Convergence and scale
Why this is tractable on a graph of tens of billions of nodes comes down to two facts:
- The error shrinks geometrically at rate d. The second eigenvalue of the Google matrix is bounded by d, so each iteration cuts the error by ~0.85. Reaching useful precision takes on the order of 50-100 iterations - independent of graph size.
- Each iteration is a sparse matrix-vector product. M has one nonzero per link, not per page-pair, so a full pass costs O(edges), not O(N²). The average page links to a few dozen others, so edges scale linearly with pages.
At web scale you never materialize M. You stream the link graph, partition pages across machines, and exchange only the rank contributions crossing partitions each iteration - the computation that MapReduce was, in part, built to run. The dangling-mass and teleport terms are global scalars folded in per iteration, so the whole thing stays a handful of linear passes over the edge list.
PageRank's place today
Two clarifications that matter at this level. First, PageRank is query-independent: it scores a page's standing in the graph, computed ahead of time, with no knowledge of any search term. It enters ranking as one prior among the many query-dependent signals from the opener - never the whole score. The toolbar PageRank number Google once exposed has been gone for years; the signal inside has not.
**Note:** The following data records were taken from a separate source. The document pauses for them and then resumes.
-- ==== Sys2Proof/Machine/Flags.lean ====
section
/-! DEFINITION. The interrupt flags (R44), the event queue (R46), and the checks that ride on data: the
CRCs of chapters 04, 16 and 19, and the F32 format. -/

namespace Sys2Proof.Machine

/-- The interrupt bits mapped to MSI vector `v` (R43, R44): bits [15:0], [16], [18:17] and [24:19]
by the four fields of IRQ_VECTOR, taken modulo the number granted. -/
def irqMask (vec : Word) (granted v : Nat) : Word :=
  let g := if granted = 0 then 1 else granted
  let at_ (lo : Nat) : Bool := bits vec.toNat (lo + 1) lo % g == v
  (if at_ 0 then 0x0000FFFF#32 else 0) ||| (if at_ 2 then 0x00010000#32 else 0) |||
  (if at_ 4 then 0x00060000#32 else 0) ||| (if at_ 6 then 0x01F80000#32 else 0)

/-- nIRQ is driven low (R44). -/
def State.nIrqLow (s : State) : Bool := (s.host.irqStatus &&& s.host.irqEnable) != 0

/-- A change of the interrupt registers, with the MSIs of the first case of R44. -/
def State.irqSet (s : State) (st en vec : Word) : State :=
  let s' := s.modHost fun h => { h with irqStatus := st, irqEnable := en, irqVector := vec }
  if s.host.msiOn && s.host.pcieUp then
    s'.each (List.range s.host.msiGranted) fun t v =>
      let old := s.host.irqStatus &&& s.host.irqEnable &&& irqMask s.host.irqVector s.host.msiGranted v
      let new := st &&& en &&& irqMask vec s.host.msiGranted v
      if old == 0 && new != 0 then t.emit (.msi v) else t
  else s'

/-- A cause sets its bits in IRQ_STATUS (R44). -/
def State.irq (s : State) (b : Word) : State :=
  s.irqSet (s.host.irqStatus ||| b) s.host.irqEnable s.host.irqVector

/-- The bit of an interrupt cause. -/
def irqBit (n : Nat) : Word := 1#32 <<< n

/-- A subscription list names the event (R53). -/
def subscribed (l : List Sub) (code inst : Nat) : Bool :=
  l.any fun x => x.code == code && (x.inst == 0xFF || x.inst == inst)

/-- An event record enters a queue of 64, or is dropped (R46). -/
def queueEvt (q : List EvtRec) (dropped : Bool) (r : EvtRec) : List EvtRec × Bool :=
  if q.length < 64 then (q ++ [{ r with lostBefore := dropped }], false) else (q, true)

/-- An event record enters the shared queue of the local paths (R46). -/
def State.queueLocal (s : State) (r : EvtRec) : State :=
  if s.host.evt.length < 64 then
    (s.modHost fun h =>
      { h with evt := h.evt ++ [{ r with lostBefore := h.evtDropped }], evtDropped := false }).irq (irqBit 16)
  else s.modHost fun h => { h with evtLost := countSat 0xFFFFFFFF h.evtLost, evtDropped := true }

/-- An event record enters the queues of the network sessions that take it (R46, R379). -/
def State.queueNet (s : State) (r : EvtRec) (always : Bool) : State :=
  s.modSec fun k => { k with sessions := k.sessions.map fun x =>
    if x.owner == .net && (always || subscribed x.subs r.code r.inst) then
      let q := queueEvt x.evts x.evtDropped r
      { x with evts := q.1, evtDropped := q.2, evtFrom := if x.evts.isEmpty then s.nt else x.evtFrom }
    else x }

/-- An armed capture unit notes an event of an instant for its conditions of type 8 (R335). -/
def State.capEventAt (s : State) (kind arg tm : Nat) : State :=
  match s.cap.state with
  | .fill | .wait | .post => s.modCap fun c => { c with events := c.events ++ [(kind, arg, tm)] }
  | .idle | .done | .stopped => s

/-- An event of the present instant for the capture unit. -/
def State.capEvent (s : State) (kind arg : Nat) : State := s.capEventAt kind arg s.nt

/-- An event: always queued, or queued for its subscribers (R46).  Tracking and compare events also reach
the capture unit (R335). -/
def State.eventIf (s : State) (always : Bool) (code inst data : Nat) : State :=
  let r : EvtRec := { code := code, inst := inst, fc := s.fc, data := data % 2 ^ 64 }
  let s := if always || subscribed s.host.subsPcie code inst || subscribed s.host.subsQspi code inst
    then s.queueLocal r else s
  let s := s.queueNet r always
  if code / 256 == 0x40 || code / 256 == 0x1E then s.capEvent 6 code else s

/-- An event that only subscribers get (R46). -/
def State.event (s : State) (code inst data : Nat) : State := s.eventIf false code inst data

/-- One bit of a CRC whose register shifts left (R418, R71). -/
def crcStepL (w poly : Nat) (reg : Nat) (b : Bool) : Nat :=
  let top := reg.testBit (w - 1) != b
  let r := (reg * 2) % 2 ^ w
  if top then r ^^^ poly else r

/-- A CRC whose register shifts left, most significant bit of each byte first. -/
def crcL (w poly init : Nat) (bs : List Byte) : Nat :=
  bs.foldl (fun r b => [7, 6, 5, 4, 3, 2, 1, 0].foldl (fun r i => crcStepL w poly r (b.getLsbD i)) r) init

/-- CRC-16 of R418: polynomial 0x8BB7, initial value 0xFFFF, no reflection, no final XOR. -/
def crc16 (bs : List Byte) : Nat := crcL 16 0x8BB7 0xFFFF bs

/-- CRC-32C from a start value, before the final XOR (R418: 0x1EDC6F41 reflected). -/
def crc32cFrom (init : Nat) (bs : List Byte) : Nat :=
  bs.foldl (fun r b => (List.range 8).foldl
    (fun r i => let x := r.testBit 0 != b.getLsbD i
                if x then (r / 2) ^^^ 0x82F63B78 else r / 2) r) init

/-- CRC-32C (R418). -/
def crc32c (bs : List Byte) : Nat := crc32cFrom 0xFFFFFFFF bs ^^^ 0xFFFFFFFF

/-- 2^n as a rational, for a signed exponent. -/
def pow2 (n : Int) : Rat := if n < 0 then 1 / ((2 ^ n.natAbs : Nat) : Rat) else ((2 ^ n.natAbs : Nat) : Rat)

/-- Whether an F32 pattern is a NaN or an infinity. -/
def f32Special (w : Nat) : Bool := bits w 30 23 == 255

/-- The number an F32 pattern stands for; 0 for a NaN or an infinity. -/
def f32Dec (w : Nat) : Rat :=
  let e := bits w 30 23
  let m := bits w 22 0
  let v : Rat := if e = 255 then 0
    else if e = 0 then (m : Rat) * pow2 (-149)
    else ((m + 2 ^ 23 : Nat) : Rat) * pow2 ((e : Int) - 150)
  if bit w 31 then -v else v

/-- Rounding to the nearest integer, ties to even. -/
def roundEven (q : Rat) : Int :=
  let f := q.floor
  let r := q - (f : Rat)
  if r < 1 / 2 then f else if 1 / 2 < r then f + 1 else if f % 2 = 0 then f else f + 1

/-- The F32 pattern of a rational: IEEE-754 rounding to nearest, ties to even (R54; the spec names no rounding). -/
def f32Enc (q : Rat) : Nat :=
  let sg := if q.num < 0 then 2 ^ 31 else 0
  let a : Rat := if q < 0 then -q else q
  if q.num = 0 then 0
  else
    let e0 : Int := (Nat.log2 q.num.natAbs : Int) - (Nat.log2 q.den : Int)
    let e := if a < pow2 e0 then e0 - 1 else e0
    let x := if e < -126 then -126 else e
    let w := (x + 126).toNat * 2 ^ 23 + (roundEven (a * pow2 (23 - x))).toNat
    sg + min w 0x7F800000

/-- Rounding to the nearest integer, ties away from zero. -/
def roundAway (q : Rat) : Int := if q < 0 then -((-q + 1 / 2).floor) else (q + 1 / 2).floor

end Sys2Proof.Machine
end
Second, the idea generalized far beyond web search. Topic-sensitive and personalized PageRank bias the teleport vector toward a chosen set of pages instead of a uniform jump - the same math, a different 1 - and the eigenvector-centrality framing now shows up in recommendation systems, citation analysis, and graph databases. What began as a way to rank the authority signal in SEO basics turned out to be a general answer to "which nodes in this graph matter most." That is why it is worth knowing to the matrix, not just the metaphor.